Un poème en partage
Habitant et promeneur régulier du Grazel, Bernard Leveaux a été profondément touché par la stèle récemment érigée en ce lieu emblématique de Gruissan. Témoin de son importance, il a ressenti avec émotion la disparition de la plaque qui l’accompagnait.
Face à cette absence, il a souhaité exprimer son ressenti à travers un poème, un témoignage personnel qu’il a tenu à adresser à Monsieur le Maire.

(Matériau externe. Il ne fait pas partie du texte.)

theorem reconverted_foldl (gs : List (Fin 32)) (hn : gs.Nodup) (s : State) :
    Reconverted s (gs.foldl reconvertGroup s) gs := by
  induction gs generalizing s with
  | nil => exact ⟨⟨_, _, rfl⟩, fun _ h => (List.not_mem_nil h).elim, fun _ _ => rfl⟩
  | cons g gs ih =>
    have h1 := reconverted_group s g
    have h2 := ih (List.nodup_cons.1 hn).2 (reconvertGroup s g)
    have ht := h1.tsu
    refine ⟨?_, ?_, ?_⟩
    · obtain ⟨x, d, e⟩ := h2.out
      obtain ⟨x', d', e'⟩ := h1.out
      refine ⟨x, d, ?_⟩
      rw [List.foldl_cons, e, e']
    · intro g' hg'
      show (gs.foldl reconvertGroup (reconvertGroup s g)).group g' = _
      rcases List.mem_cons.1 hg' with e | e
      · subst e
        rw [h2.other _ (List.nodup_cons.1 hn).1, h1.done _ (by simp)]
      · rw [h2.done _ e, ht, h1.other _ (by
          intro e'; rw [List.mem_singleton.1 e'] at e; exact (List.nodup_cons.1 hn).1 e)]
    · intro g' hg'
      show (gs.foldl reconvertGroup (reconvertGroup s g)).group g' = _
      rw [h2.other _ (fun e => hg' (List.mem_cons_of_mem _ e)), h1.other _ (fun e => hg' (by simp_all))]

theorem reconverted_all (s : State) : Reconverted s (allGroups.foldl reconvertGroup s) allGroups :=
  reconverted_foldl _ (List.nodup_finRange 32) s

theorem mem_allGroups (g : Fin 32) : g ∈ allGroups := List.mem_finRange g

theorem reconverted_listFollows (s : State) (h : s.auc.listFollows) (gs : List (Fin 32)) :
    (gs.foldl reconvertGroup s).auc.listFollows := by
  induction gs generalizing s with
  | nil => exact h
  | cons g gs ih =>
    refine ih _ ?_
    unfold reconvertGroup
    split
    · exact h
    · exact enter_listFollows _ _ _ h

/-- The state after the re-conversion is that before it but for the auctions, and a leap report hands on from there. -/
theorem around_reconverted (s : State) : AroundClock s (allGroups.foldl reconvertGroup s) := by
  have h := reconverted_all s
  have hg : ∀ g, (s.group g).state ≠ .armed → (s.group g).state ≠ .call →
      (allGroups.foldl reconvertGroup s).group g = s.group g := fun g h1 h2 => by
    rw [h.done g (mem_allGroups g), again_of_not _ _ h1 h2]
  obtain ⟨x, d, e⟩ := h.out
  rw [e] at hg ⊢
  exact { AroundClock.refl s with lines := fun _ => LineKept.refl _, groups := fun g h1 h2 _ => hg g h1 h2 }

theorem handed_leapReport (s : State) : Handed (allGroups.foldl reconvertGroup s) (leapReport s) := by
  unfold leapReport
  exact handed_foldl _ (fun s g => handed_phasePending s g) _ _

theorem around_leapReport (s : State) : AroundClock s (leapReport s) :=
  (around_reconverted s).trans (handed_leapReport s).around

/-- What a leap report leaves of the blocks around the auctions, and what it makes of each group. -/
theorem leapReport_spec (s : State) :
    AroundClock s (leapReport s) ∧ (leapReport s).tsu = s.tsu ∧ (leapReport s).rfe = s.rfe ∧ (leapReport s).sis = s.sis
      ∧ (leapReport s).auc.traceableView = s.auc.traceableView
      ∧ ∀ g, (s.group g).state ≠ .deferred → (leapReport s).group g = (s.group g).again s.tsu := by
  have h := reconverted_all s
  have k := handed_leapReport s
  have hk : (allGroups.foldl reconvertGroup s).rfe = s.rfe ∧ (allGroups.foldl reconvertGroup s).sis = s.sis
      ∧ (allGroups.foldl reconvertGroup s).auc.traceableView = s.auc.traceableView := by
    obtain ⟨_, _, e⟩ := h.out
    rw [e]
    exact ⟨rfl, rfl, rfl⟩
  refine ⟨around_leapReport s, k.tsu.trans h.tsu, k.rfe.trans hk.1, k.sis.trans hk.2.1, k.traceableView.trans hk.2.2, ?_⟩
  · intro g hg
    have e := h.done g (mem_allGroups g)
    rw [k.groups g (by rw [e, again_state]; exact hg), e]

/-! ## The clock's other operations -/

/-- The issuer opened, its record and notice handed on. -/
theorem handed_openIssuer (s : State) (cause : OpenCause) :
    Handed { s with sis := { s.sis with state := .opened, next := some 1, opening := some (cause, s.now) } }
      (openIssuer s cause) := by
  unfold openIssuer
  exact Handed.back (handed_notify _ _ _ _) (handed_offer _ _)

/-- A state reached from `s` with the clock and the references as they were, only handed-on changes around them. -/
def Carried (s t : State) : Prop := AroundClock s t ∧ t.tsu = s.tsu ∧ t.rfe = s.rfe

theorem Carried.refl (s : State) : Carried s s := ⟨AroundClock.refl s, rfl, rfl⟩

theorem Handed.carried {s t : State} (h : Handed s t) : Carried s t := ⟨h.around, h.tsu, h.rfe⟩

theorem Carried.trans {s t u : State} (h : Carried s t) (k : Carried t u) : Carried s u :=
  ⟨h.1.trans k.1, k.2.1.trans h.2.1, k.2.2.trans h.2.2⟩

theorem carried_traceableReport (s : State) (v : Bool) : Carried s (traceableReport s v) :=
  Carried.trans ⟨around_view s v, rfl, rfl⟩ (handed_traceableReport s v).carried

theorem carried_trackingReport (s : State) : Carried s (trackingReport s) := by
  unfold trackingReport
  split
  · have h := (handed_openIssuer s .tracking).carried
    exact ⟨(around_sis s _).trans h.1, h.2.1, h.2.2⟩
  · exact Carried.refl s

/-- A clock change handed on keeps what surrounds the clock; the clock's own state stands; the issuer opens only at an entry to
TRACKING. -/
theorem carried_clockHandOn (s : State) (old : Tsu) (cause : ClockCause) : Carried s (clockHandOn s old cause) := by
  unfold clockHandOn
  split
  · unfold clockChanged
    simp only []
    refine Carried.trans ?_ (handed_notify _ _ _ _).carried
    refine Carried.trans ?_ (handed_qualityPending _).carried
    have h1 := (handed_offer s (clockRecord s old.clock cause)).carried
    split <;> split
    · exact h1.trans (carried_trackingReport _)
    · exact (h1.trans (carried_traceableReport _ _)).trans (carried_trackingReport _)
    · exact h1
    · exact h1.trans (carried_traceableReport _ _)
  · split
    · exact (handed_qualityPending s).carried
    · exact Carried.refl s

Cet élan de sensibilité rappelle combien nos espaces publics sont porteurs de mémoire et de symboles forts pour notre communauté. La Ville de Gruissan remercie ce citoyen pour son attachement à notre patrimoine et partage son émotion avec l’ensemble des habitants.
Nuits et écumes
Bernard Leveaux, Gruissan, fin 2024
Tandis que le jour déclinait,
Que mon ombre se dessinait
Toujours plus longue sur le Grazel
J’aperçus, celle d’une stèle
Tout nouvellement érigée.
Vers elle, je me suis dirigé.
Une première vague de métal
Submergeait les quelques bouées
Tandis que d’autres plus létales
Se dressaient telles des épées
Pointées sur les têtes de migrants
Disparus, mêmes les enfants !
Une bribe du poème « Home »
Posée au pied, tel un psaume,
Eclairait « La Vague Alarme »
Rappelant aux passants leurs larmes.
Personne ne quitte sa maison…
Si elle n’est d’un fusil le canon…
Le lendemain, l’astre solaire
Dorait la stèle aux disparus.
Dans un appel à la prière
Je m’approchais de la statue.
Au cœur un vrai coup de lance
Plus de plaque du souvenance.
Arrachée, les goujons tordus
Son droit du sol pourfendu !
Restait un cadre vide, profané.
SOS méditerranée.
Nos derniers cris, recueillis
En narbonnais, dérangeaient.
La fosse commune virtuelle
Erigée au bord du Grazel
Était de trop, elle insupportait.
Quel crime avions-nous commis ?
A jamais, soyez rassurés
Nous ne poserons le pied
Sur votre terre, votre bitume.
Rejetés dans le noir des nuits
Laissés au milieu des écumes
Interdits de poursuivre nos vies !
Que les colombes qui jaillissent
De la sculpture de Kamel,
Transcendent notre supplice
Eclairent ton irrationnel.
Il faut que tu comprennes avec le cœur.
Seule la bonté amène le vrai bonheur.